ASSIGNMENT: Take every line containing "model" out of the records.

INFORMATION SUPPLIED:
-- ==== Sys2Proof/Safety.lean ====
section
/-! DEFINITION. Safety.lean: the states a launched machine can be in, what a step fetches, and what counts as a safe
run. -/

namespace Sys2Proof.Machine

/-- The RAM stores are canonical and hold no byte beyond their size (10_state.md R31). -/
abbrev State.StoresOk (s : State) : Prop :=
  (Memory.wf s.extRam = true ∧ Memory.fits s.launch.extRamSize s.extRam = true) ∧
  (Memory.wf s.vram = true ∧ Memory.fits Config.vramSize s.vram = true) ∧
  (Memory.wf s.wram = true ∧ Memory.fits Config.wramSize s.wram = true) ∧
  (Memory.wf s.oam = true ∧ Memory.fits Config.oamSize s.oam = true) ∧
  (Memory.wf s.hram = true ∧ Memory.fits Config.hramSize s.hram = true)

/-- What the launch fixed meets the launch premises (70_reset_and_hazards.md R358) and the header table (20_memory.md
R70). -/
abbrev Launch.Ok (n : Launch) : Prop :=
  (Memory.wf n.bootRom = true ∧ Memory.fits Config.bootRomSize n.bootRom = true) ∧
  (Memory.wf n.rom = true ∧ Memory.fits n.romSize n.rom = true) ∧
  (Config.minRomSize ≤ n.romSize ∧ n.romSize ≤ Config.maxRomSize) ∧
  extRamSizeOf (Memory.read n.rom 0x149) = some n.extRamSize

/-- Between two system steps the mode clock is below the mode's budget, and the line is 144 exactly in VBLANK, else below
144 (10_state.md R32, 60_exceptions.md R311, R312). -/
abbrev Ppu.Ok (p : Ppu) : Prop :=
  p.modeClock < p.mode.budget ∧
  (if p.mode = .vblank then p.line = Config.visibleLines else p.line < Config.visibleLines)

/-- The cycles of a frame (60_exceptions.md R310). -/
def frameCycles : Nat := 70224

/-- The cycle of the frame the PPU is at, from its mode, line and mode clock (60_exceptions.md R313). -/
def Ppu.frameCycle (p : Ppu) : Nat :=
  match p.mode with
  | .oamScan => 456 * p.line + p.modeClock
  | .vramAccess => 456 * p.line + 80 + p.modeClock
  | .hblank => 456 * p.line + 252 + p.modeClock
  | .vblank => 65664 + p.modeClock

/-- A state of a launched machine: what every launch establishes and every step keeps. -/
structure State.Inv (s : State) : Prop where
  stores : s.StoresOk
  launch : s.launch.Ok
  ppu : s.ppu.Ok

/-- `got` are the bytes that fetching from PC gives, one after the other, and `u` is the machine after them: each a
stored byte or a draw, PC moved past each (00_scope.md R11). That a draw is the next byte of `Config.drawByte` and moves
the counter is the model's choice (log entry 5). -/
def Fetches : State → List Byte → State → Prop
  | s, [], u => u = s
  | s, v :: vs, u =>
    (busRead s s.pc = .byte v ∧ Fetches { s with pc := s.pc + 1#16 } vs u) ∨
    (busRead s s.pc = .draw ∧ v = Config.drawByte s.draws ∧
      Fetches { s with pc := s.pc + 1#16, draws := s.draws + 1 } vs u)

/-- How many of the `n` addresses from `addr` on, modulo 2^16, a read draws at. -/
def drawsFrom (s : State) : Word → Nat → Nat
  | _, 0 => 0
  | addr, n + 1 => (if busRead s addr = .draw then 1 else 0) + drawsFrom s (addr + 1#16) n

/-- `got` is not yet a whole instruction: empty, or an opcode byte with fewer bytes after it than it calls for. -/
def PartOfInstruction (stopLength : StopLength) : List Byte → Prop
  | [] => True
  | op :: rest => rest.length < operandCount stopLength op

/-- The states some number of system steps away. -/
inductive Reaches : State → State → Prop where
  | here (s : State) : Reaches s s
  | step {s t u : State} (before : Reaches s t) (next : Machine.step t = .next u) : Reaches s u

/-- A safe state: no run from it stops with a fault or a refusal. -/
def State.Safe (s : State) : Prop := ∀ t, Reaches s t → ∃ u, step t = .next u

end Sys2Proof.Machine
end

* * *

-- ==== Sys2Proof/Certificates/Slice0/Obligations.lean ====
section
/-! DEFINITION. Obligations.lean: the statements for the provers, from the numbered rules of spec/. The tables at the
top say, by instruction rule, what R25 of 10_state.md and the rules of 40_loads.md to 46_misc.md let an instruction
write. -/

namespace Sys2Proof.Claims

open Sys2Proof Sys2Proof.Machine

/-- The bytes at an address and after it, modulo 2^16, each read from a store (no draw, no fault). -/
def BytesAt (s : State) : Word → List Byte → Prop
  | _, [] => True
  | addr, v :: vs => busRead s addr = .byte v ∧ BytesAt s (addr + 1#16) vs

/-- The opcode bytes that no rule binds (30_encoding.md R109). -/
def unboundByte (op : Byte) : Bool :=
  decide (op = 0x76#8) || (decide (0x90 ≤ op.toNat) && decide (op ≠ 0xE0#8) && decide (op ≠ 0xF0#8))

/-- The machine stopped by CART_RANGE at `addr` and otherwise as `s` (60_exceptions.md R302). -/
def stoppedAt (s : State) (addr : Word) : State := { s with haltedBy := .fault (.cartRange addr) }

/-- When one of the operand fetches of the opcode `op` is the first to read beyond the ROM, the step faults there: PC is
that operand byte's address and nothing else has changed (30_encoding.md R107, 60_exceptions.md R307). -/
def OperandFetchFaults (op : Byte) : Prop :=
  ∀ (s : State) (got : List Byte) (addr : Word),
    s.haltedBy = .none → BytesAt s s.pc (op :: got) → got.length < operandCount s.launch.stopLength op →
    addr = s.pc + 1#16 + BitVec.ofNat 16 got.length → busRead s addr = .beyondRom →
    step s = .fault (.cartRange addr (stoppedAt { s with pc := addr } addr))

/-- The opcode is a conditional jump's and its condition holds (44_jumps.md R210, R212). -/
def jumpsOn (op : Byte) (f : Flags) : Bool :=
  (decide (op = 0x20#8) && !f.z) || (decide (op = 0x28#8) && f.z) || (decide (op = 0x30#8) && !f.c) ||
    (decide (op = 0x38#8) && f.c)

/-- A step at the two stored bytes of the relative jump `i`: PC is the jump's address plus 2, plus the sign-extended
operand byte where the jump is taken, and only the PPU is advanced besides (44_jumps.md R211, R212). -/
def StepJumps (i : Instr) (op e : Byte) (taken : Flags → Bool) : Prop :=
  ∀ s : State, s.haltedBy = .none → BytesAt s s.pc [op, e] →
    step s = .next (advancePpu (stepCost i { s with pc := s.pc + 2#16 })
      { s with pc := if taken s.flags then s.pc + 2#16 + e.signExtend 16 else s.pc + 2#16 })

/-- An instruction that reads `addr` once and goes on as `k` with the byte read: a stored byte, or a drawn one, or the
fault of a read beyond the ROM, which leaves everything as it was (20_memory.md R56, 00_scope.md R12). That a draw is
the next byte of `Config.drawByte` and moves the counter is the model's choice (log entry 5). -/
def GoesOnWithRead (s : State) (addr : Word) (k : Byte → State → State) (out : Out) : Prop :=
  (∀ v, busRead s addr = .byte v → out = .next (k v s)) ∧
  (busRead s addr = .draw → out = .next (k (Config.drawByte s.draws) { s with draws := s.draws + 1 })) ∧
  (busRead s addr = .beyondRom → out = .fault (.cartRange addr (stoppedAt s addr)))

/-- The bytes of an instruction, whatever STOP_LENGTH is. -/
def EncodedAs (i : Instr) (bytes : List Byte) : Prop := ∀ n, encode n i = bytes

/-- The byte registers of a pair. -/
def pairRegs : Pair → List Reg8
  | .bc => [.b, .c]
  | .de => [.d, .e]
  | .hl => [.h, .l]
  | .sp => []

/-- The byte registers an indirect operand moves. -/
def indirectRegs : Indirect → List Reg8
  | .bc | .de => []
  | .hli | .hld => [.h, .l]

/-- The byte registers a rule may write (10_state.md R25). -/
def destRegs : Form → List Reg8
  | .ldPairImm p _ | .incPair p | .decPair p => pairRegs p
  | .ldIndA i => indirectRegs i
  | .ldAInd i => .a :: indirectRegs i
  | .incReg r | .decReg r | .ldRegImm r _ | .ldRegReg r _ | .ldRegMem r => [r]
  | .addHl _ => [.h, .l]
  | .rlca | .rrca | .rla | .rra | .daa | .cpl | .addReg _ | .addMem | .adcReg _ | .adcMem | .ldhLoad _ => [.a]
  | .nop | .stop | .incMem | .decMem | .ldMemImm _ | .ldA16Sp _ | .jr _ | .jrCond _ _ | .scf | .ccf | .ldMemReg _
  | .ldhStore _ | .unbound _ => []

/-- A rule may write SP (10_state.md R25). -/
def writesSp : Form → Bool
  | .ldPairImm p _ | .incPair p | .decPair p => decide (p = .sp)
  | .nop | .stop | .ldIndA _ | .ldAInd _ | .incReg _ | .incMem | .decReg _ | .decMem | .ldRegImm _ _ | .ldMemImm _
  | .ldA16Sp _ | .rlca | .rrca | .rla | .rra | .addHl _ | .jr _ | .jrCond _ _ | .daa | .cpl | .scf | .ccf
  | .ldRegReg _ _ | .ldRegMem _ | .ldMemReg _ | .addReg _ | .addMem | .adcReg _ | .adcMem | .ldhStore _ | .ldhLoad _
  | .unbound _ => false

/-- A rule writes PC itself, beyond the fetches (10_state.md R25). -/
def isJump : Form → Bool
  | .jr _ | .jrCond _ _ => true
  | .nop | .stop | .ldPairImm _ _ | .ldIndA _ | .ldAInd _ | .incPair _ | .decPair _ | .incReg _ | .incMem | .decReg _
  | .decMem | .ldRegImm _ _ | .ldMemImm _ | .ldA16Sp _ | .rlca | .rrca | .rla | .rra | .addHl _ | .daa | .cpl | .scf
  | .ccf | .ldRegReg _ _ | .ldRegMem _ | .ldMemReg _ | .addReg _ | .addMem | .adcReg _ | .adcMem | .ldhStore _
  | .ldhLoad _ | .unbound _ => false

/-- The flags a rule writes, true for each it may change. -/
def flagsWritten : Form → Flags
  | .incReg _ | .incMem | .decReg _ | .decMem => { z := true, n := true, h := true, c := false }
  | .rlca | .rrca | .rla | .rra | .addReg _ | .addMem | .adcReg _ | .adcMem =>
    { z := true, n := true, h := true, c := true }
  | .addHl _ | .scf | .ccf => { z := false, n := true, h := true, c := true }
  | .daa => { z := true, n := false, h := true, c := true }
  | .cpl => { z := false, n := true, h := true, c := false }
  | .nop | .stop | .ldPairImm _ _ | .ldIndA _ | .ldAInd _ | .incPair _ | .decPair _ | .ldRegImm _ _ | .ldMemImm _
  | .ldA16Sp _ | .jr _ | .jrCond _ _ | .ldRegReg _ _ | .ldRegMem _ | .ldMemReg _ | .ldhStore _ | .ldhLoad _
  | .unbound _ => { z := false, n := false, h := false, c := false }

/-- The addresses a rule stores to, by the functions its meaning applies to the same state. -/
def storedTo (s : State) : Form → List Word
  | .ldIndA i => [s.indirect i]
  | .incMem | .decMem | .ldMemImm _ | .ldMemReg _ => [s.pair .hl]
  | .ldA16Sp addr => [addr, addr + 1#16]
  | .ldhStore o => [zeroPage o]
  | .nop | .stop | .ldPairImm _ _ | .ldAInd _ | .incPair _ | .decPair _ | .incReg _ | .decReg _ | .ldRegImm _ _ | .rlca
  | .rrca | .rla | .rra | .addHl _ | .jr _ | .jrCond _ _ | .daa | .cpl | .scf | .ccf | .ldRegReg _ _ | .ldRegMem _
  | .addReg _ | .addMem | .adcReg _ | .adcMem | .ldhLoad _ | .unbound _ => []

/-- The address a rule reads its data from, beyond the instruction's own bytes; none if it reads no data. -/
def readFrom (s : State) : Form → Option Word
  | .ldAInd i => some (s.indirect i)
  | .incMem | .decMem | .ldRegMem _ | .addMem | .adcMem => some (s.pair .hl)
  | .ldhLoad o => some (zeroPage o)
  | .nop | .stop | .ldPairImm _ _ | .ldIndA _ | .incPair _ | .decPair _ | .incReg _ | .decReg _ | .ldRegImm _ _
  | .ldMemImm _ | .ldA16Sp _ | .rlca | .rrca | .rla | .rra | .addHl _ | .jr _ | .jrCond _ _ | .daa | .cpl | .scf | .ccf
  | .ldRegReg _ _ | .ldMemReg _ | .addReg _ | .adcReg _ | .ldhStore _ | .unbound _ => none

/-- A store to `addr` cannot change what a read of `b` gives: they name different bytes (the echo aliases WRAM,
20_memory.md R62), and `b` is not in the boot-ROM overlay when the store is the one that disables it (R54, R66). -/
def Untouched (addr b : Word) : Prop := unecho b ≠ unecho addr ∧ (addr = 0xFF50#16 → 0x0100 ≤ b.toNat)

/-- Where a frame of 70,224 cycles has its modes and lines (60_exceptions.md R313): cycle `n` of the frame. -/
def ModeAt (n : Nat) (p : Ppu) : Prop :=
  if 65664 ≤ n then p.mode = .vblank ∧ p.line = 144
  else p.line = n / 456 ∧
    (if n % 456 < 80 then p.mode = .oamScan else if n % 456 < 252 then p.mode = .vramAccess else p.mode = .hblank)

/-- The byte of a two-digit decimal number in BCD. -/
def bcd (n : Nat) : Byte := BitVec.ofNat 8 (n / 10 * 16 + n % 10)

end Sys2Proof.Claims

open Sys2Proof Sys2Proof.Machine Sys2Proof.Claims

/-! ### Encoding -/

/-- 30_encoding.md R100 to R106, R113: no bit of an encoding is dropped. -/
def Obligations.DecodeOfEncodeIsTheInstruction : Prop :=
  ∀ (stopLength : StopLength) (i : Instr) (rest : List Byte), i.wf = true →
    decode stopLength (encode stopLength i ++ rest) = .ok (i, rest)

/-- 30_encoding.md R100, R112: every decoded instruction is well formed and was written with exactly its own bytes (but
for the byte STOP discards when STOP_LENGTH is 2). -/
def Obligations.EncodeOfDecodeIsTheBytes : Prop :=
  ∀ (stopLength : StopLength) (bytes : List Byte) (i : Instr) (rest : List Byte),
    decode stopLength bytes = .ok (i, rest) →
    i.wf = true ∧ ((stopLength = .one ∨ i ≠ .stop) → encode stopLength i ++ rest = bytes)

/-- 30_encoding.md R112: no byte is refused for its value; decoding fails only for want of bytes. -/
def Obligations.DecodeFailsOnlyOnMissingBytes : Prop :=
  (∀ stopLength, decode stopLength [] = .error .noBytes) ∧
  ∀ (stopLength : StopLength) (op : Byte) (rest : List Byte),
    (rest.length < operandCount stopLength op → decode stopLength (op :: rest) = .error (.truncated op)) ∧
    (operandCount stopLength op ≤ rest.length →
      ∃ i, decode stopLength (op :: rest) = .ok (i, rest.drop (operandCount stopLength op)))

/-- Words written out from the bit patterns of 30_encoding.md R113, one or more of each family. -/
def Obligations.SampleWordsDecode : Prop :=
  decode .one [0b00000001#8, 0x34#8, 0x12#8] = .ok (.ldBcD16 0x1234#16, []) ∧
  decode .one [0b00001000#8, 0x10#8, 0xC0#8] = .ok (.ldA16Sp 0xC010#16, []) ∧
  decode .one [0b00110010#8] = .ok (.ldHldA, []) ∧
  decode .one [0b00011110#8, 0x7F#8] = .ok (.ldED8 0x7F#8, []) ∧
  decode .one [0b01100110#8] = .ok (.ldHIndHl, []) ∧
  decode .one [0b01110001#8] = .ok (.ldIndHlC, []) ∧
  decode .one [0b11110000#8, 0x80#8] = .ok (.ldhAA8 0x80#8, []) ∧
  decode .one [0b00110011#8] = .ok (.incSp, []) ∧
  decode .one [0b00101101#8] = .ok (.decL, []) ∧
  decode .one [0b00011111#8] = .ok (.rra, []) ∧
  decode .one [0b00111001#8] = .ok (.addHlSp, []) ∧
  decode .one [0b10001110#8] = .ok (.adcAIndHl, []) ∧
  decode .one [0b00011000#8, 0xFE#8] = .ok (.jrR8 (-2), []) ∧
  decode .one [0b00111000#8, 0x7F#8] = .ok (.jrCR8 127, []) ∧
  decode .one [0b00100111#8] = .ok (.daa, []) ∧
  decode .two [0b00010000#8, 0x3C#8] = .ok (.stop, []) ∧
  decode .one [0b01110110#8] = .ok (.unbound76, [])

ANSWER BOX:
the counter is the model's choice (log entry 5). -/
the next byte of `Config.drawByte` and moves the counter is the model's choice (log entry 5). -/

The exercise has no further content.